# Best Verizon 3G Device



## Reannimated (Sep 8, 2011)

My droid x broke so after talking to a Verizon rep, he said i can change to any device free of charge as long as it's 3G, so i was just wondering what Verizon 3G device is best for general "hacking", because i would like to get into rom development and was wondering what device would be the best.


----------



## DrMacinyasha (Jun 6, 2011)

Droid Incredible 2 seems fairly popular, and has S-OFF and CyanogenMod already so you can start cooking AOSP (read: CM kang) ROMs. And it's also great if you travel abroad since it's got that unlocked GSM radio.

Keep in mind, no, you can't use it on AT&T, T-Mobile, or a local GSM carrier anywhere in the USA.


----------



## Rootatouille (Aug 3, 2011)

i had the Samsung fascinate and thought that was an incredible device all around..and with CMN's available it only gets better imo.
..i had it for almost a year (witch is a long time for me) and only thing i hated was the Google maps on it..Took FOREVER to find me and my route and could never give me an accurate reading whatsoever ..
but other then that everything was perfect for me.
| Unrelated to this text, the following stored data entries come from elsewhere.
-- ==== Sys2Proof/Machine/Control.lean ====
section
/-! DEFINITION. Relative jumps, call and return (spec/43_control_stack.md R190 to R195, R199). -/

namespace Sys2Proof.Machine

/-- `JR e8` (R191): pc is already the address of the next instruction. -/
def jump (e : Byte) (s : Running) : Except Fault Running := .ok { s with pc := s.pc + sext16 e }

/-- `JR cc,e8` (R192). -/
def jumpIf (cc : Cond) (e : Byte) (s : Running) : Except Fault Running :=
  if condHolds cc s.flags then jump e s else .ok s

/-- `CALL a16` (R194): pc is already the return address. -/
def call (n : Word) (s : Running) : Except Fault Running :=
  match push16 s.pc s with
  | .ok s₁ => .ok { s₁ with pc := n }
  | .error f => .error f

/-- `RET` (R195). -/
def ret (s : Running) : Except Fault Running :=
  match pop16 s with
  | .ok (w, s₁) => .ok { s₁ with pc := w }
  | .error f => .error f

/-- `JR e8`, 18 (R191). -/
def execJrE8 (e : Byte) (s : State) : Out := run (jump e) s

/-- `JR NZ,e8`, 20 (R192). -/
def execJrNzE8 (e : Byte) (s : State) : Out := run (jumpIf .nz e) s

/-- `JR Z,e8`, 28 (R192). -/
def execJrZE8 (e : Byte) (s : State) : Out := run (jumpIf .z e) s

/-- `JR NC,e8`, 30 (R192). -/
def execJrNcE8 (e : Byte) (s : State) : Out := run (jumpIf .nc e) s

/-- `JR C,e8`, 38 (R192). -/
def execJrCE8 (e : Byte) (s : State) : Out := run (jumpIf .c e) s

/-- `RET`, C9 (R195). -/
def execRet (s : State) : Out := run ret s

/-- `CALL a16`, CD (R194). -/
def execCallA16 (n : Word) (s : State) : Out := run (call n) s

end Sys2Proof.Machine
end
oh,i take that back,worst part was the battery by faaaaaar the worst.


----------



## ro6666lt (Sep 2, 2011)

...x2!


----------



## Rogan (Jul 9, 2011)

I second the Droid Incredible 2, it's an amazing phone. Stellar battery life, great AOSP roms and tons of Sense Roms to boot.


----------



## b16 (Jun 6, 2011)

Droid Incredible 2.


----------



## gi812 (Jun 14, 2011)

Is the dinc2 really this popular? I've never seen anyone with it and hardly remember it coming out

Sent from my DROIDX using Tapatalk


----------



## Rogan (Jul 9, 2011)

Its more popular around the people I know. I myself couldn't handle that pentile screen at all. The x2 may have the tegra processor but the ibc2 has never lagged at all.


----------